Por supuesto, en su día pregunté si aquella manipulación fue algo deliberado, porque no podía creerlo. Tal vez por influencia del mito de Adán y Eva, estaba predispuesta a pensar que todo problema posible es siempre culpa nuestra, que siempre todo se explica porque hicimos algo mal y por eso lo jodimos todo, así que no entraba en mis expectativas escuchar la respuesta que escuché: "Fue una manipulación deliberada". Me cayeron lágrimas al oírlo. Enterarme de que existe la crueldad deliberada hacia seres inocentes siempre me supera. Asumir que algo puede querer hacerte daño sin que tú le hayas dado, en teoría, motivos, es siempre una enormidad para cualquiera. ¡Parece tan injusto...! 

A través de mis lágrimas pregunté: ¿Por qué?
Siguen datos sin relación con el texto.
-- ==== Sys2Proof/Machine/Rods.lean ====
section
/-! DEFINITION. Rod engines, loops, beams and cascades (spec 07). Arithmetic is in q16.16, saturating, rounded down (R202). -/

namespace Sys2Proof.Machine

def State.modRods (f : RodBank → RodBank) (s : State) : State := { s with rods := f s.rods }

/-- One loop. -/
def State.rod (s : State) (l : Nat) : Rod := nth s.rods.rods l

def State.modRod (l : Nat) (f : Rod → Rod) (s : State) : State :=
  s.modRods fun r => { r with rods := upd r.rods l f }

/-- One beam. -/
def State.beam (s : State) (m : Nat) : Beam := nth s.rods.beams m

def State.modBeam (m : Nat) (f : Beam → Beam) (s : State) : State :=
  s.modRods fun r => { r with beams := upd r.beams m f }

/-! ## Saturating arithmetic -/

/-- A number limited to q16.16. -/
def qs (i : Int) : Int := clampInt (-2147483648) 2147483647 i

/-- The product of two q16.16 numbers. -/
def qm (a b : Int) : Int := qs (fdiv (a * b) 65536)

/-! ## Loop states (Table 7.3) as codes -/

@[reducible] def rodOff : Nat := 0
@[reducible] def rodRun : Nat := 1
@[reducible] def rodHold : Nat := 2
@[reducible] def rodWaiting : Nat := 3
@[reducible] def rodFailsafeSt : Nat := 4

/-- A change of rod_state with its event (R210). -/
def State.setRod (l st cause : Nat) (s : State) : State :=
  if s.get (It.rodState l) = st then s
  else (s.set (It.rodState l) st).emit 0x0680
    (toLE 1 l ++ toLE 1 0 ++ toLE 2 st ++ toLE 2 cause ++ toLE 2 0 ++ toLE 8 s.now)

/-! ## Who belongs to what (R195, R205, R206), under some settings -/

/-- The member loops of a beam, in slot order. -/
def beamLoops (rd : Nat → Nat) (m : Nat) : List Nat :=
  ((List.range 16).filter (bit (rd (It.beamMembers m)))).map (rd (It.beamEngine m) * 16 + ·)

/-- The enabled beam of which a loop is a member. -/
def beamOf (rd : Nat → Nat) (l : Nat) : Option Nat :=
  (List.range 16).find? fun m => rd (It.beamEnable m) == 1 && (beamLoops rd m).contains l

/-- The outer loops of a cascade: its loop, or the members of its beam. -/
def casOuters (rd : Nat → Nat) (k : Nat) : List Nat :=
  if rd (It.casOuterKind k) = 0 then [rd (It.casOuter k)] else beamLoops rd (rd (It.casOuter k))

/-- The enabled cascade whose inner loop a loop is. -/
def innerOf (rd : Nat → Nat) (l : Nat) : Option Nat :=
  (List.range 8).find? fun k => rd (It.casEnable k) == 1 && rd (It.casInner k) == l

/-- The enabled cascades that a loop feeds, itself or as a member of the outer beam; rule 0x14 allows one outer several inners. -/
def outersOf (rd : Nat → Nat) (l : Nat) : List Nat :=
  (List.range 8).filter fun k => rd (It.casEnable k) == 1 && (casOuters rd k).contains l

/-- The members of a beam that are not OFF. -/
def State.beamOn (s : State) (m : Nat) : List Nat :=
  (beamLoops s.useK m).filter fun l => s.get (It.rodState l) != rodOff

/-! ## Sources (R201, Table 7.1) -/

/-- The value of a source before this release, and whether it is valid for a loop. -/
def State.rodSource (s : State) (l code inst : Nat) : Int × Bool :=
  let snap := s.sb.snap.items.read s.variant
  match code with
  | 0 => (0, true)
  | 1 => (s.geti (It.stValue inst), s.get (It.stState inst) == 2 && s.get (It.stGuard inst) == 0)
  | 2 => (signed32 (snap (It.fuValue inst)), decide (snap (It.fuQuality inst) ≤ s.useK (It.rodMinQuality l)))
  | 3 => (s.geti (It.aiValue inst), s.get (It.aiGuard inst) == 0)
  | 4 => (qs (s.geti (It.encRate inst) * 65536), s.get (It.encGuard inst) == 0)
  | 5 => (s.geti (It.chCurrentA inst), s.follows inst)
  | 6 =>
    (if (s.rod inst).outAt = some s.now then (s.rod inst).prev else s.geti (It.rodOut inst), s.get (It.rodState inst) != rodOff)
  | 7 => (qs ((s.time.lane.rate * 65536 / 1000 : Nat) : Int), s.time.lane.st == .running)
  | 8 =>
    (if (s.beam inst).at_ = some s.now then (s.beam inst).prev else s.geti (It.beamOut inst),
      !(s.beamOn inst).isEmpty)
  | _ => (0, false)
Y la respuesta fue: "Para dominar a la humanidad. Divide y vencerás. ¿Crees que habría tanto sufrimiento y tantas guerras en el mundo, si el hombre y la mujer vivieran en la armonía original? ¡El amor mutuo entre sexos lo cambia todo...! Cuando Dios creó a los dos sexos, no era para que vivieran con sufrimiento la relación mutua, ¡sino al contrario!

Y aquí ya me acabé. Mi cerebro literalmente me dolía (supongo que mis esquemas mentales estaban saltando hechos pedazos), pero es que además una tristeza enorme me salía de dentro. ¡Ay...! ¡Qué nostalgia, qué desesperación! ¡Yo quería volver a vivir ese amor, esa unidad, "aquello"...! Sentí la misma tristeza desesperada que siento aún ahora, en las ocasiones en las que he discutido por tonterías con mi pareja, todo para darme cuenta horas después de que, ¡una vez más!, hemos hecho el idiota, "algo" nos ha nublado la mente, hemos vivido la distorsión y hemos salido de la armonía y sincronicidad que en otras ocasiones hemos experimentado. 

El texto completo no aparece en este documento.